Work to complete: First find the line with "rails : Tbl Rail := []" in the entries below, then set down exactly every line through the line with "nextCommit : Nat := 1", that line included.

═══ Data for analysis ═══

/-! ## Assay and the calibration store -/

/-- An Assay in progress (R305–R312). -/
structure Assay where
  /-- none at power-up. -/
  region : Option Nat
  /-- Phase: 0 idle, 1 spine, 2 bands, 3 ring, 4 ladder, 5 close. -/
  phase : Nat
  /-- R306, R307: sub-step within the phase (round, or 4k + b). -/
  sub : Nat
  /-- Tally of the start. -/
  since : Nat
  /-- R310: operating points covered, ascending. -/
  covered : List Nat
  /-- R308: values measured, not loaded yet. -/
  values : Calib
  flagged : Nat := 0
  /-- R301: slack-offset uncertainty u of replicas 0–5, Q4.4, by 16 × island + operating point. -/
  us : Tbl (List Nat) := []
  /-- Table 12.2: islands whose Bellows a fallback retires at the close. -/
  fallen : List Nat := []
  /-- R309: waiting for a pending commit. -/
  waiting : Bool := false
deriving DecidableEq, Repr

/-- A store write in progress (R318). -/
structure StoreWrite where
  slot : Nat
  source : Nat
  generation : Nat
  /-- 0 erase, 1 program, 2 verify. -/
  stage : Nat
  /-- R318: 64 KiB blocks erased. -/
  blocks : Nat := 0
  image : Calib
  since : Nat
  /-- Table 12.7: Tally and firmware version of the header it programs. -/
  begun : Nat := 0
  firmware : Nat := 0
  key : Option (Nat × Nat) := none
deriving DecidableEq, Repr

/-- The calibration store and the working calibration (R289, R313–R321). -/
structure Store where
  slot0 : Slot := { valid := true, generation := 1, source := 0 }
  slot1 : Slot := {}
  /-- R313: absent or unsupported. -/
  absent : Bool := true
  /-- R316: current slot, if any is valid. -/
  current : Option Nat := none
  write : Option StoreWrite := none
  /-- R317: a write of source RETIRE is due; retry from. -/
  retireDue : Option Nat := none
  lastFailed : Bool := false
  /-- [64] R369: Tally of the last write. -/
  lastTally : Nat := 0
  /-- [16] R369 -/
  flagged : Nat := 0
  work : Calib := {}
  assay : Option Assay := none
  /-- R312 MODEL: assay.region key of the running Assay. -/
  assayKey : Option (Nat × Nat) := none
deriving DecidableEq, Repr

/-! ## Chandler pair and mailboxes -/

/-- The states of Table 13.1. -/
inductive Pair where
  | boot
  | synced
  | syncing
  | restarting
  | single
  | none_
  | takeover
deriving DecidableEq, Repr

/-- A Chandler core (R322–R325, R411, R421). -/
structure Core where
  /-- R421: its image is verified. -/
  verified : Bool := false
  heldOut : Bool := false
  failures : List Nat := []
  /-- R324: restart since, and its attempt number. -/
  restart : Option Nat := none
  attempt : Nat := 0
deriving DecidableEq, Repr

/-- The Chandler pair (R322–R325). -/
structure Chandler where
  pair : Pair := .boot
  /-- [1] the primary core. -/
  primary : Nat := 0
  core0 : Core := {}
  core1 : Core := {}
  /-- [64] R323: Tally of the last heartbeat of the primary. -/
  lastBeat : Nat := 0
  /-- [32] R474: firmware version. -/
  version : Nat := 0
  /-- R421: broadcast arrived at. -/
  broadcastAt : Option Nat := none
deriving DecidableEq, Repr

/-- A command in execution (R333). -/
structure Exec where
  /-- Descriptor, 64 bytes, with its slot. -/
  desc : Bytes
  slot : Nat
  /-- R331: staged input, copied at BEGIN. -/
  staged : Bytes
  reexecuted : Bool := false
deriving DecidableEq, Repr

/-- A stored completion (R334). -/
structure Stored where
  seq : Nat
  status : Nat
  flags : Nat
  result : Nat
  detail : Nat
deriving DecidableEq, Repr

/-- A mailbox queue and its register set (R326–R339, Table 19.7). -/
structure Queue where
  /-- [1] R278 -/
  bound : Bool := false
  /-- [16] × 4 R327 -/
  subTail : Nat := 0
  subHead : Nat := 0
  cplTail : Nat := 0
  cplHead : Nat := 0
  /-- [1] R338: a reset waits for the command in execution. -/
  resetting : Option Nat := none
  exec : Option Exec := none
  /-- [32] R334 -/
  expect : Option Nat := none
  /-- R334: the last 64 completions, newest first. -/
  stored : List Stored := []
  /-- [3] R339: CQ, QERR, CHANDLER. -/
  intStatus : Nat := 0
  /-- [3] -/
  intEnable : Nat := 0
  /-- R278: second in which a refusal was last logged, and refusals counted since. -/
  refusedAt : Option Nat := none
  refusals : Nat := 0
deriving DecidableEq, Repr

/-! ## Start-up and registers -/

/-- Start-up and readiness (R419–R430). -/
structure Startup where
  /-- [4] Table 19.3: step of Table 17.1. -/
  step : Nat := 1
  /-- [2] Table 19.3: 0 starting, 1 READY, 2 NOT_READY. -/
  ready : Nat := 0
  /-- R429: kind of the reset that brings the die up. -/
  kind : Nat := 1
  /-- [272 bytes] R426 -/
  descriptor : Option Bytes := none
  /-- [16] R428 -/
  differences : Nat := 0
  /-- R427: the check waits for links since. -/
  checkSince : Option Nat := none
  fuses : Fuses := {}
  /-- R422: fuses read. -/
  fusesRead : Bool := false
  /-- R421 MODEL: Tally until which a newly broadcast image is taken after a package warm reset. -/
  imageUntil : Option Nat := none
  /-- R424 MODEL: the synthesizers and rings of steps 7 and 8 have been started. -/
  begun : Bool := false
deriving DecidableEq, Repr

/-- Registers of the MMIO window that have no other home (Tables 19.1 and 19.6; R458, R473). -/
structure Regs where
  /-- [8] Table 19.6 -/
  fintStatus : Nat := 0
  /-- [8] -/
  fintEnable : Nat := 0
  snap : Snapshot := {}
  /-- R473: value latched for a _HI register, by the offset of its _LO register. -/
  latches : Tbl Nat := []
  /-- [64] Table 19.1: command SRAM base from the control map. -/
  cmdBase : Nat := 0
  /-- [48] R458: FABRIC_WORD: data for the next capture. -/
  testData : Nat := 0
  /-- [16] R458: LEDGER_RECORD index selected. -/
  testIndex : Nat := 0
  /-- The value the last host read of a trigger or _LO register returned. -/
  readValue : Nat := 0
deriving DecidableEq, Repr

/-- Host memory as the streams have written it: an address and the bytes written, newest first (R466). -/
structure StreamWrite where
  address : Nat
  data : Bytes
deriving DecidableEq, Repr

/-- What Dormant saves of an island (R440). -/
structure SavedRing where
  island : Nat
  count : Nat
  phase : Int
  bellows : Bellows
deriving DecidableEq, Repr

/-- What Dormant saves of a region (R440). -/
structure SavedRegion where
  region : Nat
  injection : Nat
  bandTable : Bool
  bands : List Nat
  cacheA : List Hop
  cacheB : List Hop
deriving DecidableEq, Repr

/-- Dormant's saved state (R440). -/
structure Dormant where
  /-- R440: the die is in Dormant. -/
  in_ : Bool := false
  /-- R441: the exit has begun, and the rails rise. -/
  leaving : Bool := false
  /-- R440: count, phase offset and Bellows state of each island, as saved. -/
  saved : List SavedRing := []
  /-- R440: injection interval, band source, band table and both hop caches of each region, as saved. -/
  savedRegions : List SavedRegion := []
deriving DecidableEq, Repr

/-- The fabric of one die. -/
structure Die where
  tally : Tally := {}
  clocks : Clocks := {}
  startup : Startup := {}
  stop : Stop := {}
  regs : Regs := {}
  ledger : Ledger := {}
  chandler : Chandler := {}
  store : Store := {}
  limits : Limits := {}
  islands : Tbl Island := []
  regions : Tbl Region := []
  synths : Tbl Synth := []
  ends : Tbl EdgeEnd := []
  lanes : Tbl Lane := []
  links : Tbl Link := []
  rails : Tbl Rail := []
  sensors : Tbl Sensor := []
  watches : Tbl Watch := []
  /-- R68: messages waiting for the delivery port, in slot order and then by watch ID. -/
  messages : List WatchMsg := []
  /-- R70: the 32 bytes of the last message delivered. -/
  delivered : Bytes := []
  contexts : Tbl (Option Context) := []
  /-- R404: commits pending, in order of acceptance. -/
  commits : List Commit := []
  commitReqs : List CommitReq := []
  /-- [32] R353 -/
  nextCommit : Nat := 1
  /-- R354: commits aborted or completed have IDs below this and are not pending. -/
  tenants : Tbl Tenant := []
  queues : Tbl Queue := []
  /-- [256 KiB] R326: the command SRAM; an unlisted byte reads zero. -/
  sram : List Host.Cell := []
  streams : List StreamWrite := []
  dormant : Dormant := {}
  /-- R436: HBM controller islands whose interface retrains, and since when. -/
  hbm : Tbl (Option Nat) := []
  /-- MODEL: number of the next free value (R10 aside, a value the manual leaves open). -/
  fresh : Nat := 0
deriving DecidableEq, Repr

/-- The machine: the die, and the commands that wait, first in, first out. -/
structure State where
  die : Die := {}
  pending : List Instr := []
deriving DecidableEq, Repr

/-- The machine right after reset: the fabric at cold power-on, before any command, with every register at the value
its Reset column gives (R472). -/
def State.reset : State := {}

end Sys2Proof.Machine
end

═══

Task solution:
  rails : Tbl Rail := []
  sensors : Tbl Sensor := []
  watches : Tbl Watch := []
  /-- R68: messages waiting for the delivery port, in slot order and then by watch ID. -/
  messages : List WatchMsg := []
  /-- R70: the 32 bytes of the last message delivered. -/
  delivered : Bytes := []
  contexts : Tbl (Option Context) := []
  /-- R404: commits pending, in order of acceptance. -/
  commits : List Commit := []
  commitReqs : List CommitReq := []
  /-- [32] R353 -/
  nextCommit : Nat := 1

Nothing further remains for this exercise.